**Exercise description**
From the line containing "item j u =>" to the final line of the material below, copy each line exactly, including both endpoints, and leave out all other lines.
—————
-- ==== Sys2Proof/Tests/Slice0.lean ====
section
/-! SUPPORT. Tests: the smoke of WellFormed, single steps whose results the manual's worked examples give, and for each
statement with hypotheses a witness `test_meets_…` that some state and operands meet them, clause by clause. -/

namespace Sys2Proof.Tests

-- One theorem at a time: the small evaluations below, all at once, would want a thread and its stack each.
set_option Elab.async false

open Sys2Proof Sys2Proof.Machine Sys2Proof.Safety

/-! ### Small states -/

/-- A glyph of the line in hand: disc 17, ring 1, lens position 0, at `x`, flashed at sector `position`. -/
def glyphAt (position x : Nat) : Glyph :=
  { code := some 0x61, font := 3, disc := 17, ring := 1, position := position, lens := 0, hs := 20, x := x
    role := .letter, substituted := false, manualPart := 0, pairPart := 0, advance := 32, after := x * 48 + 3200
    shrinkAt := 0 }

/-- Font 3 on disc 17, ring 1, width slot 0: code 61h at position 5, 32 units wide; one lens of 20 half-points. -/
def tables3 : Tables :=
  { Tables.reset with
    directory := Tables.reset.directory.setIfInBounds 3 (some ⟨17, 1, 0⟩)
    slots := Tables.reset.slots.setIfInBounds 0
      { WidthSlot.reset with
        codeMap := WidthSlot.reset.codeMap.setIfInBounds 0x41 (some 5)
        widths := WidthSlot.reset.widths.setIfInBounds 5 32
        codeMapLoaded := true, widthsLoaded := true, infoLoaded := true }
    lenses := Tables.reset.lenses.setIfInBounds 0 20 }

def pinsUp : Pins := ⟨false, false, true, false, true, true⟩

/-- RESET released, font 3 in force, the Imager in STANDBY, 40000 steps of film, the printer ONLINE. -/
def calm : State :=
  { State.reset with
    pins := pinsUp
    intake := { Intake.reset with ready := true }
    composer := { Composer.reset with params := { Params.reset with font := some 3 } }
    tables := tables3
    imager := { Imager.reset with state := .standby, turret := some 0, carriage := some 0 }
    film := { Film.reset pinsUp with l := 40000, a := 40000, transport := .ready }
    proof := { Proof.reset pinsUp with printer := .online } }

/-- The parser about to take the last byte of an item. -/
def item (s : State) (bytes : List Byte) : State :=
  let set (p : Position) (b : Byte) : State :=
    { s with intake := { s.intake with position := p, fifo := [.plain b] } }
  match bytes with
  | [] => s
  | [b] => set .ground b
  | [_, n] => set .number n
  | _ :: n :: ps => set (.parameter n ps.dropLast 1) (ps.getLastD 0)

def offers (c : Instr) (s : State) : Bool :=
  match s.offer with
  | .item j _ => decide (j = c)
  | _ => false

/-- The part after the take that completes the item. -/
def taken (s : State) : State :=
  match s.offer with
  | .item _ u => u
  | _ => s

theorem takes_of_offers {c : Instr} {s : State} (h : offers c s = true) : Takes c s (taken s) := by
  unfold offers at h
  unfold Takes taken
  cases ho : s.offer with
  | nothing => simp [ho] at h
  | quiet f => simp [ho] at h
  | item j u =>
    simp only [ho] at h
    rw [of_decide_eq_true h]

/-- Item `c` is about to be delivered in `s`, and the part after the take meets `p`. -/
def Meets (c : Instr) (s : State) (p : State → Prop) : Prop := Takes c s (taken s) ∧ p (taken s)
—————
**Answer space**
  | item j u =>
    simp only [ho] at h
    rw [of_decide_eq_true h]

/-- Item `c` is about to be delivered in `s`, and the part after the take meets `p`. -/
def Meets (c : Instr) (s : State) (p : State → Prop) : Prop := Takes c s (taken s) ∧ p (taken s)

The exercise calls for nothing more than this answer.